/-- The four words of a line record and of the berth record, field by field, each word the sum of its fields
at their places, for fields in the ranges the manual gives; and the codes of the manual's tables, the numbers
of the lockdown causes and of the berth notices among them, with the bit each has in its set. -/
def Obligations.RecordContents : Prop :=
  (∀ (n : LineId) (s : State), ∃ w0 w1 w2 w3,
    recordWords n.castSucc s = .record n.castSucc w0 w1 w2 w3 ∧
    let l := s.line n
    let e := s.entry n
    let h := l.lastHost
    (l.state.stepsShown < 8 → l.payout < 65536 → l.tension.getD 0 < 16384 →
      l.span.getD 32767 < 32768 →
      w0.toNat = l.seq.toNat + l.state.code * 2 ^ 16 + l.state.reasonCode * 2 ^ 20
        + l.lengthUnknown.toNat * 2 ^ 24 + l.tension.isNone.toNat * 2 ^ 25 + e.isSome.toNat * 2 ^ 26
        + l.notice.toNat * 2 ^ 27 + (e.any fun x => x.stage == .probing).toNat * 2 ^ 28
        + (e.any fun x => x.origin == .groupWord).toNat * 2 ^ 29 + h.superseded.isSome.toNat * 2 ^ 30 ∧
      w1.toNat = l.tension.getD 0 + l.cls.code * 2 ^ 14 + l.span.getD 32767 * 2 ^ 17 ∧
      w2.toNat = l.payout + l.state.stepsShown * 2 ^ 16
        + (e.any fun x => x.closed.lineReady).toNat * 2 ^ 19
        + (e.any fun x => x.closed.rankOrder).toNat * 2 ^ 20
        + (e.any fun x => x.closed.surgeSettled).toNat * 2 ^ 21
        + (e.any fun x => x.closed.tensionFree).toNat * 2 ^ 22
        + (e.any fun x => x.closed.lineSlack).toNat * 2 ^ 23
        + (match l.lastPart with | some p => p.cause.code | none => 0) * 2 ^ 24 ∧
      w3.toNat = l.seq.toNat % 256 + (match h.order with | some o => o.1.toNat | none => 0) * 2 ^ 8
        + (match h.order with | some o => o.2.code % 8 | none => 0) * 2 ^ 16
        + (match h.outcome with | some v => v.code | none => 0) * 2 ^ 19
        + (match l.lastPart with | some p => partKindCode p.kind | none => 0) * 2 ^ 22
        + (match h.outcome, h.superseded with
            | some (.refused r), _ => r.code
            | _, some t => t.toNat
            | _, none => 0) * 2 ^ 24)) ∧
  (∀ s : State, ∃ w0 w1 w2 w3, recordWords 12 s = .record 12 w0 w1 w2 w3 ∧
    (s.queue.length < 16 → (∀ i, s.profile.outcome = .rejected i → i < 128) →
      w0.toNat = s.report.seq.toNat + s.berth.phase.code * 2 ^ 16
        + (s.profile.source == .loaded).toNat * 2 ^ 19 ∧
      w1.toNat = s.berth.causes.toNat + s.berth.present.toNat * 2 ^ 8 + s.supply.cause.code * 2 ^ 16
        + (match s.berth.refusal with | some r => r.code | none => 0) * 2 ^ 18 ∧
      w2.extractLsb' 12 20 = BitVec.ofNat 20 (s.report.notices.toNat + s.queue.length * 2 ^ 8
        + s.supply.live.toNat * 2 ^ 12 + s.supply.latched.toNat * 2 ^ 13) ∧
      (∀ n : LineId, w2.getLsbD n.val = (s.line n).notice) ∧
      w3.toNat = s.report.seq.toNat % 256 + s.profile.outcome.code * 2 ^ 8
        + (s.profile.load != .idle).toNat * 2 ^ 11
        + (match s.profile.outcome with | .rejected i => i + 128 | _ => 0) * 2 ^ 12)) ∧
  (∀ v r k, [LineState.adopting, .parked, .paying v, .standing, .hauling v, .locked, .tending,
    .rendering r k, .slipping, .slack, .rewinding].map LineState.code = List.range 11) ∧
  (∀ f, (LineState.faulted f).code = 11 ∧ (LineState.faulted f).reasonCode = f.code) ∧
  (∀ st : LineState, (∀ f, st ≠ .faulted f) → st.reasonCode = 0) ∧
  (∀ r k, (LineState.rendering r k).stepsShown = k) ∧
  (∀ st : LineState, (∀ r k, st ≠ .rendering r k) → st.stepsShown = 0) ∧
  [FaultReason.stall, .haulTimeout, .slipTimeout, .lineSlack, .brakeCreep, .brakeMismatch,
    .renderExhausted, .snag, .stowMismatch, .stowLost].map FaultReason.code = List.range' 1 10 ∧
  [Classification.noClass, .slack, .low, .inBand, .high, .over].map Classification.code = List.range 6 ∧
  (∀ r, [Verdict.passed, .held, .refused r, .forwarded, .timedOut, .flushed].map Verdict.code =
    List.range' 1 6) ∧
  [RefusalReason.partialWrite, .badCheck, .badKind, .notFitted, .fallbackProfile, .wrongPhase,
    .wrongState, .renderActive, .notStowed, .argumentStale, .argumentRange,
    .queueFull].map RefusalReason.code = List.range' 1 12 ∧
  [PartCause.runComplete, .haulReached, .renderStep, .renderReturn, .renderExhausted, .stall,
    .haulTimeout, .slipTimeout, .lineSlack, .brakeCreep, .brakeMismatch, .snag, .stowMismatch, .stowMade,
    .lockdown .hostRequest, .lockdown .hostSilent, .lockdown .supplyLow, .lockdown .senseFault,
    .lockdown .profileFault, .lockdown .overload, .derivation].map PartCause.code = List.range' 1 21 ∧
  PartCause.code (.lockdown .adoption) = 21 ∧
  [LockdownCause.hostRequest, .hostSilent, .supplyLow, .senseFault, .profileFault, .overload,
    .adoption].map LockdownCause.code = List.range 7 ∧
  (∀ (c : LockdownCause) (cs : CauseSet), c.bit = BitVec.ofNat 7 (2 ^ c.code) ∧
    cs.has c = cs.getLsbD c.code) ∧
  [BerthNotice.phaseRefused, .lockdownEntered, .scanOverrun, .profileEvent, .supplyWarning, .resetDone,
    .groupRefused, .strayWrite].map BerthNotice.code = List.range 8 ∧
  (∀ (k : BerthNotice) (s : State), s.notice k = s.report.notices.getLsbD k.code) ∧
  [OrderKind.lock, .haul, .tend, .ease, .slip, .rewind, .park, .restate].map OrderKind.code =
    List.range' 1 8 ∧
  [OrderKind.lock, .tend, .ease, .park].map partKindCode = List.range 4 ∧
  [Phase.starting, .vacant, .arrival, .secured, .departure, .lockdown, .halted].map Phase.code =
    List.range 7 ∧
  [ResetCause.powerOn, .brownOut, .pin, .command].map ResetCause.code = List.range 4 ∧
  [RequestRefusal.badRequest, .wrongPhase, .notReady].map RequestRefusal.code = List.range' 1 3 ∧
  (∀ i, [ProfileOutcome.noOutcome, .activated, .rejected i, .disturbed, .berthBusy, .verifyFailed,
    .selfTestFailed].map ProfileOutcome.code = List.range 7)

/-- In STARTING and HALTED a write to a guarded word is dropped: no verdict, no notice, no latch, no
cursor, no host activity. A RESET_REQUEST row still shows its strap levels (log 10). -/
def Obligations.SilentPhasesDrop : Prop :=
  ∀ (i : Instr) (n : LineId) (w : Word) (be : ByteEnables) (s : State), s.supply.powered = true →
    s.uwait = false → (s.berth.phase = .starting ∨ s.berth.phase = .halted) →
    (∀ straps, exec (.resetRequest w be straps) s = .next (arbitrate (setStraps straps s))) ∧
    ((OrderRow i n w be ∨ GroupRow i w be ∨ RequestRow i w be ∨ i = .argumentWordWrite n w be ∨
        i = .acknowledgeWordWrite w be ∨ i = .cursorWordWrite w be ∨ i = .commit w be) →
      exec i s = .next (arbitrate s))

§

• Activity: So that nothing is lost, please repeat all of the entries exactly.

• Expected answer:
/-- The four words of a line record and of the berth record, field by field, each word the sum of its fields
at their places, for fields in the ranges the manual gives; and the codes of the manual's tables, the numbers
of the lockdown causes and of the berth notices among them, with the bit each has in its set. -/
def Obligations.RecordContents : Prop :=
  (∀ (n : LineId) (s : State), ∃ w0 w1 w2 w3,
    recordWords n.castSucc s = .record n.castSucc w0 w1 w2 w3 ∧
    let l := s.line n
    let e := s.entry n
    let h := l.lastHost
    (l.state.stepsShown < 8 → l.payout < 65536 → l.tension.getD 0 < 16384 →
      l.span.getD 32767 < 32768 →
      w0.toNat = l.seq.toNat + l.state.code * 2 ^ 16 + l.state.reasonCode * 2 ^ 20
        + l.lengthUnknown.toNat * 2 ^ 24 + l.tension.isNone.toNat * 2 ^ 25 + e.isSome.toNat * 2 ^ 26
        + l.notice.toNat * 2 ^ 27 + (e.any fun x => x.stage == .probing).toNat * 2 ^ 28
        + (e.any fun x => x.origin == .groupWord).toNat * 2 ^ 29 + h.superseded.isSome.toNat * 2 ^ 30 ∧
      w1.toNat = l.tension.getD 0 + l.cls.code * 2 ^ 14 + l.span.getD 32767 * 2 ^ 17 ∧
      w2.toNat = l.payout + l.state.stepsShown * 2 ^ 16
        + (e.any fun x => x.closed.lineReady).toNat * 2 ^ 19
        + (e.any fun x => x.closed.rankOrder).toNat * 2 ^ 20
        + (e.any fun x => x.closed.surgeSettled).toNat * 2 ^ 21
        + (e.any fun x => x.closed.tensionFree).toNat * 2 ^ 22
        + (e.any fun x => x.closed.lineSlack).toNat * 2 ^ 23
        + (match l.lastPart with | some p => p.cause.code | none => 0) * 2 ^ 24 ∧
      w3.toNat = l.seq.toNat % 256 + (match h.order with | some o => o.1.toNat | none => 0) * 2 ^ 8
        + (match h.order with | some o => o.2.code % 8 | none => 0) * 2 ^ 16
        + (match h.outcome with | some v => v.code | none => 0) * 2 ^ 19
        + (match l.lastPart with | some p => partKindCode p.kind | none => 0) * 2 ^ 22
        + (match h.outcome, h.superseded with
            | some (.refused r), _ => r.code
            | _, some t => t.toNat
            | _, none => 0) * 2 ^ 24)) ∧
  (∀ s : State, ∃ w0 w1 w2 w3, recordWords 12 s = .record 12 w0 w1 w2 w3 ∧
    (s.queue.length < 16 → (∀ i, s.profile.outcome = .rejected i → i < 128) →
      w0.toNat = s.report.seq.toNat + s.berth.phase.code * 2 ^ 16
        + (s.profile.source == .loaded).toNat * 2 ^ 19 ∧
      w1.toNat = s.berth.causes.toNat + s.berth.present.toNat * 2 ^ 8 + s.supply.cause.code * 2 ^ 16
        + (match s.berth.refusal with | some r => r.code | none => 0) * 2 ^ 18 ∧
      w2.extractLsb' 12 20 = BitVec.ofNat 20 (s.report.notices.toNat + s.queue.length * 2 ^ 8
        + s.supply.live.toNat * 2 ^ 12 + s.supply.latched.toNat * 2 ^ 13) ∧
      (∀ n : LineId, w2.getLsbD n.val = (s.line n).notice) ∧
      w3.toNat = s.report.seq.toNat % 256 + s.profile.outcome.code * 2 ^ 8
        + (s.profile.load != .idle).toNat * 2 ^ 11
        + (match s.profile.outcome with | .rejected i => i + 128 | _ => 0) * 2 ^ 12)) ∧
  (∀ v r k, [LineState.adopting, .parked, .paying v, .standing, .hauling v, .locked, .tending,
    .rendering r k, .slipping, .slack, .rewinding].map LineState.code = List.range 11) ∧
  (∀ f, (LineState.faulted f).code = 11 ∧ (LineState.faulted f).reasonCode = f.code) ∧
  (∀ st : LineState, (∀ f, st ≠ .faulted f) → st.reasonCode = 0) ∧
  (∀ r k, (LineState.rendering r k).stepsShown = k) ∧
  (∀ st : LineState, (∀ r k, st ≠ .rendering r k) → st.stepsShown = 0) ∧
  [FaultReason.stall, .haulTimeout, .slipTimeout, .lineSlack, .brakeCreep, .brakeMismatch,
    .renderExhausted, .snag, .stowMismatch, .stowLost].map FaultReason.code = List.range' 1 10 ∧
  [Classification.noClass, .slack, .low, .inBand, .high, .over].map Classification.code = List.range 6 ∧
  (∀ r, [Verdict.passed, .held, .refused r, .forwarded, .timedOut, .flushed].map Verdict.code =
    List.range' 1 6) ∧
  [RefusalReason.partialWrite, .badCheck, .badKind, .notFitted, .fallbackProfile, .wrongPhase,
    .wrongState, .renderActive, .notStowed, .argumentStale, .argumentRange,
    .queueFull].map RefusalReason.code = List.range' 1 12 ∧
  [PartCause.runComplete, .haulReached, .renderStep, .renderReturn, .renderExhausted, .stall,
    .haulTimeout, .slipTimeout, .lineSlack, .brakeCreep, .brakeMismatch, .snag, .stowMismatch, .stowMade,
    .lockdown .hostRequest, .lockdown .hostSilent, .lockdown .supplyLow, .lockdown .senseFault,
    .lockdown .profileFault, .lockdown .overload, .derivation].map PartCause.code = List.range' 1 21 ∧
  PartCause.code (.lockdown .adoption) = 21 ∧
  [LockdownCause.hostRequest, .hostSilent, .supplyLow, .senseFault, .profileFault, .overload,
    .adoption].map LockdownCause.code = List.range 7 ∧
  (∀ (c : LockdownCause) (cs : CauseSet), c.bit = BitVec.ofNat 7 (2 ^ c.code) ∧
    cs.has c = cs.getLsbD c.code) ∧
  [BerthNotice.phaseRefused, .lockdownEntered, .scanOverrun, .profileEvent, .supplyWarning, .resetDone,
    .groupRefused, .strayWrite].map BerthNotice.code = List.range 8 ∧
  (∀ (k : BerthNotice) (s : State), s.notice k = s.report.notices.getLsbD k.code) ∧
  [OrderKind.lock, .haul, .tend, .ease, .slip, .rewind, .park, .restate].map OrderKind.code =
    List.range' 1 8 ∧
  [OrderKind.lock, .tend, .ease, .park].map partKindCode = List.range 4 ∧
  [Phase.starting, .vacant, .arrival, .secured, .departure, .lockdown, .halted].map Phase.code =
    List.range 7 ∧
  [ResetCause.powerOn, .brownOut, .pin, .command].map ResetCause.code = List.range 4 ∧
  [RequestRefusal.badRequest, .wrongPhase, .notReady].map RequestRefusal.code = List.range' 1 3 ∧
  (∀ i, [ProfileOutcome.noOutcome, .activated, .rejected i, .disturbed, .berthBusy, .verifyFailed,
    .selfTestFailed].map ProfileOutcome.code = List.range 7)

/-- In STARTING and HALTED a write to a guarded word is dropped: no verdict, no notice, no latch, no
cursor, no host activity. A RESET_REQUEST row still shows its strap levels (log 10). -/
def Obligations.SilentPhasesDrop : Prop :=
  ∀ (i : Instr) (n : LineId) (w : Word) (be : ByteEnables) (s : State), s.supply.powered = true →
    s.uwait = false → (s.berth.phase = .starting ∨ s.berth.phase = .halted) →
    (∀ straps, exec (.resetRequest w be straps) s = .next (arbitrate (setStraps straps s))) ∧
    ((OrderRow i n w be ∨ GroupRow i w be ∨ RequestRow i w be ∨ i = .argumentWordWrite n w be ∨
        i = .acknowledgeWordWrite w be ∨ i = .cursorWordWrite w be ∨ i = .commit w be) →
      exec i s = .next (arbitrate s))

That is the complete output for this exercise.